# Under voltage settings.



## papi92 (Jun 10, 2011)

How low can you go!!

Sent from my Galaxy Nexus using Tapatalk


----------



## Redflea (Jun 7, 2011)

papi92 said:


> How low can you go!!
> 
> Sent from my Galaxy Nexus using Tapatalk


Imoseyon?

Sent from my Galaxy Nexus using Tapatalk


----------



## ChrisPSU (Oct 17, 2011)

This thread already exists..... *facepalm*


----------



## papi92 (Jun 10, 2011)

Where at? And yes imo

Sent from my Galaxy Nexus using Tapatalk


----------



## ChrisPSU (Oct 17, 2011)

papi92 said:


> Where at?
> 
> Sent from my Galaxy Nexus using Tapatalk


http://rootzwiki.com/topic/13016-how-low-can-you-go-voltages/

Also some kernels say they UV and appear as if they do.. but they really aren't.

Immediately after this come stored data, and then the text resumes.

/-- The TAP after a reset: IDCODE selected, every SIB closed (Table 19.10, Table 19.12). -/
def Tap.init : Tap :=
  { ir := 2, sibs := [], lbMask := [], lbStat := [], ioStat := 0, mbPat := [], mbMask := [], mbStat := [],
    mbFail := [], started := none }

/-! ### What the device sends outside -/

/-- A message, completion or response that leaves the package. -/
inductive Out where
  /-- An MSI-X message of table entry v of function f (R431). -/
  | msix (f v : Nat)
  /-- NOTIFY over I3C (R443): the cause, global time and ALERT_STATUS. -/
  | notify (index sub time alert : Nat)
  /-- The answer to a dictionary access on an MCTP port: result and data. -/
  | dict (port : DictPort) (result : Nat) (data : List Byte)
  /-- A PLDM reading; none where the sensor is unavailable. -/
  | pldm (port : DictPort) (value : Option Int)
  /-- The result of a firmware update: accepted or refused. -/
  | firmware (port : DictPort) (accepted : Bool)
  /-- An SPDM response: the message code and its data. -/
  | spdm (port : DictPort) (code : Nat) (data : List Byte)
  /-- An upstream read. -/
  | read (f addr len : Nat)
  /-- An upstream write. -/
  | write (f addr : Nat) (data : List Byte)
  /-- The completion of a BAR2 read; ep marks poisoned data. -/
  | complete (f : Nat) (data : List Byte) (ep : Bool)
  /-- An advisory error reported through AER (R430). -/
  | aer (f : Nat)
  /-- A flit sent on a port, its 256 bytes (R307). -/
  | flit (port : Nat) (bytes : List Byte)
  /-- The data register in the scan path of the test access port: its length in bits and what it captured, the bit
  nearest TDO least significant. -/
  | tdo (len bits : Nat)
  deriving DecidableEq, Repr

/-! ### The package -/

/-- The whole package, with the queue of waiting commands. -/
structure State where
  pending : List Instr
  freeCtr : Nat
  now     : Nat
  out     : List Out
  cores   : SMap Core
  grants  : SMap (List Nat)
  sync    : Sync
  mem     : Mem
  ctxs    : SMap Ctx
  parts   : SMap Part
  nextId  : Nat
  dict    : SMap Nat
  live    : SMap (Option Nat)
  host    : HostIf
  rel     : Rel
  links   : Links
  gtime   : GTime
  power   : Power
  plat    : Plat
  tap     : Tap
  deriving DecidableEq, Repr

/-- The package right after reset, before anything is applied to it: both rails off (R458, R459, R467 cold start).
Every dictionary entry reads its default; nothing is listed in memory; no command waits. -/
def State.reset : State :=
  { pending := [], freeCtr := 0, now := 0, out := [], cores := [], grants := [], sync := Sync.zero, mem := Mem.cold,
    ctxs := [], parts := [], nextId := 0, dict := [], live := [], host := HostIf.init, rel := Rel.init,
    links := Links.init, gtime := GTime.init,
    power := Power.init, plat := Plat.cold, tap := Tap.init }

end Sys2Proof.Machine
end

Just an fyi, I clearly learned this from that thread


----------



## Mexiken (Jul 23, 2011)

You do realize below a pre-defined threshold the CPU basically ignores your UV setting right ????


----------



## ChrisPSU (Oct 17, 2011)

Mexiken said:


> You do realize below a pre-defined threshold the CPU basically ignores your UV setting right ????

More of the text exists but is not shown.